A full example (you can extract with txtar).

-- example.com/a/go.mod --
module example.com/a

go 1.15

// require example.com/b at a fake version. Any version will do.
// We need the requirement so 'go mod tidy' doesn't try to add it.
require example.com/b v0.0.0-fake

// replace all versions of b with the directory where b is developed.
replace example.com/b => ../b

// replace all versions of this module with an empty directory.
// example.com/b requires example.com/a at a fake version, so we need
// to replace that with *something* to prevent it from being looked up.
//
// This replacement is only used active when example.com/a is the main module,
// and the main module will be chosen over any other version of the same
// same module, so packages will be loaded from here, not ../../empty.
replace example.com/a => ../../empty

-- example.com/a/a1/a1.go --
package a1

import _ "example.com/b/b1"

-- example.com/a/a2/a2.go --
package a2

-- example.com/b/go.mod --
module example.com/b

go 1.15

require example.com/a v0.0.0-fake

replace example.com/a => ../a

replace example.com/b => ../../empty

-- example.com/b/b1/b1.go --
package b1

-- example.com/b/b2/b2.go --
package b2

import _ "example.com/a/a1"

-- empty/go.mod --
module empty

go 1.15

// This directory serves as a replacement for non-existent versions of the
// "main" module. It contains no packages, and only the go.mod file is loaded.
// It has no dependencies.

You can run go build ./... or go mod tidy in either module without changing its go.mod.

Changes needed

When the main module's directory serves as a replacement, the go command can't safely remove seemingly redundant requirements from go.mod. It should report an error with a clear message when this happens. It should probably hint that a directory with an empty go.mod file should be used instead.

This still doesn't give us a very intuitive workflow. Some improvements are planned already:

Some other ideas (brainstorming):

In replace, we could interpret the version none as an empty module with no requirements.
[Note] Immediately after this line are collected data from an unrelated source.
/-! ### Firmware (R313) -/
def bootReg (s : State) : Word := hubReg s.hub 0x100100
/-- FW_COMMIT. -/
def execFwCommit (b : Mailbox) (s : State) : Out :=
  let svn : BitVec 16 := BitVec.ofNat 16 (fld (bootReg s) 31 16)
  let new := if s.hub.rot.minsvn.toNat < svn.toNat then svn else s.hub.rot.minsvn
  let s1 := modRot s (fun r => { r with minsvn := new, primary := bit (bootReg s) 0 })
  let s2 := modHub s1 (fun h => ((h.setReg 0x100100 (setBit (bootReg s) 8 false)).setReg 0x100104 (new.setWidth 32)).setReg 0x4 (setBit (hubReg h 0x4) 2 (decide (svn.toNat > new.toNat))))
  .next (rotRun s b 0x08 0 s2)

/-- The slot that does not run. -/
def Rot.putSlot (r : Rot) (runsB : Bool) (img : Option Image) : Rot := if runsB then { r with slotA := img } else { r with slotB := img }
/-- FW_UPDATE: the slot that does not run is written progressively (R316); until the write has ended it holds no image that verifies (R375). -/
def execFwUpdate (b : Mailbox) (img : Image) (s : State) : Out :=
  let c := lowest [(0x06, decide (mbxArg s b 2 > 2 ^ 24))]
  .next (rotRun s b 0x09 c (modRot s (fun r => { r.putSlot (bit (bootReg s) 0) none with writing := some img })))
/-- The write has ended: the slot holds the image, and TRIAL is set. -/
def fwWritten (s : State) : State :=
  modRot s (fun r => match r.writing with
    | some img => { r.putSlot (bit (bootReg s) 0) (some img) with writing := none, trial := true }
    | none => r)

/-! ### Pages (R320, R321) -/
/-- Frames that the pool gives: the top five of each package hold the page tables (R197). -/
def FRAMES : Nat := 16379
/-- The n lowest free frames of a package (log 38). (log 38: DESIGN CHOICE.) -/
def freeFrames (k : Mc) (n : Nat) : List Nat := ((List.range FRAMES).filter (fun f => !(k.used.contains f) && !(k.reloc.contains f))).take n
def freeCount (k : Mc) : Nat := FRAMES - k.used.length - k.reloc.length

def pageRange (s : State) (b : Mailbox) : List Nat := (List.range (mbxArg s b 2)).map (fun i => mbxArg s b 1 + i)
def rangeBad (s : State) (b : Mailbox) : Bool :=
  let sp := mbxArg s b 0
  (sp != 2 && sp != 3) || decide (mbxArg s b 1 + mbxArg s b 2 > pageMax sp)
def setPt (k : Part) (space page : Nat) (e : BitVec 128) : Part :=
  if space = 2 then { k with pt2 := tset k.pt2 page e } else { k with pt3 := tset k.pt3 page e }
def delPt (k : Part) (space page : Nat) : Part :=
  if space = 2 then { k with pt2 := tdel k.pt2 page } else { k with pt3 := tdel k.pt3 page }

/-- The uses as they stand (R322). -/
def useCount (k : Part) : Part := (k.setReg 0x18 (w32 (k.pt2.filter (fun e => ptValid e.2)).length)).setReg 0x20 (w32 (k.pt3.filter (fun e => ptValid e.2)).length)
def recount (s : State) (p : Nat) : State := quotaFlag (modPart s p useCount) p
replace example.com/a => none

Or perhaps, we could just do that when all versions of the main module are replaced with the main module's directory.

replace example.com/a => .
bcmills commented 4 years ago

We could perhaps also just ignore the selected version of the main module when matching replace directives. (We never did precisely nail down the semantics of those — see #26344.)

bcmills commented 4 years ago

But that wouldn't solve the problem of replacing to the main module's directory, which we still can't allow (and which I can't justify silently ignoring).

ceejatec commented 4 years ago

I will try out the "empty" workaround, thank you for the suggestion.

I still don't understand why the (annoying but seemingly intuitive) solution of "replace example.com/a => ." must be disallowed. It means "use the content of . for all imports of all versions of example.com/a", which is the same semantics as any other replace statement. The "empty" workaround is much less obvious, since it means "use the content of ../empty for all imports of all versions example.com/a (except don't really do that because you already know example.com/a exists in the current directory)".

I'm sure the difficulty in implementing this comes down to needing to special-case that situation, since go's logic for resolving modules and transitive dependencies and saving them in go.mod is a little hairy. But from a usability perspective, from the outside looking in, it feels much more direct.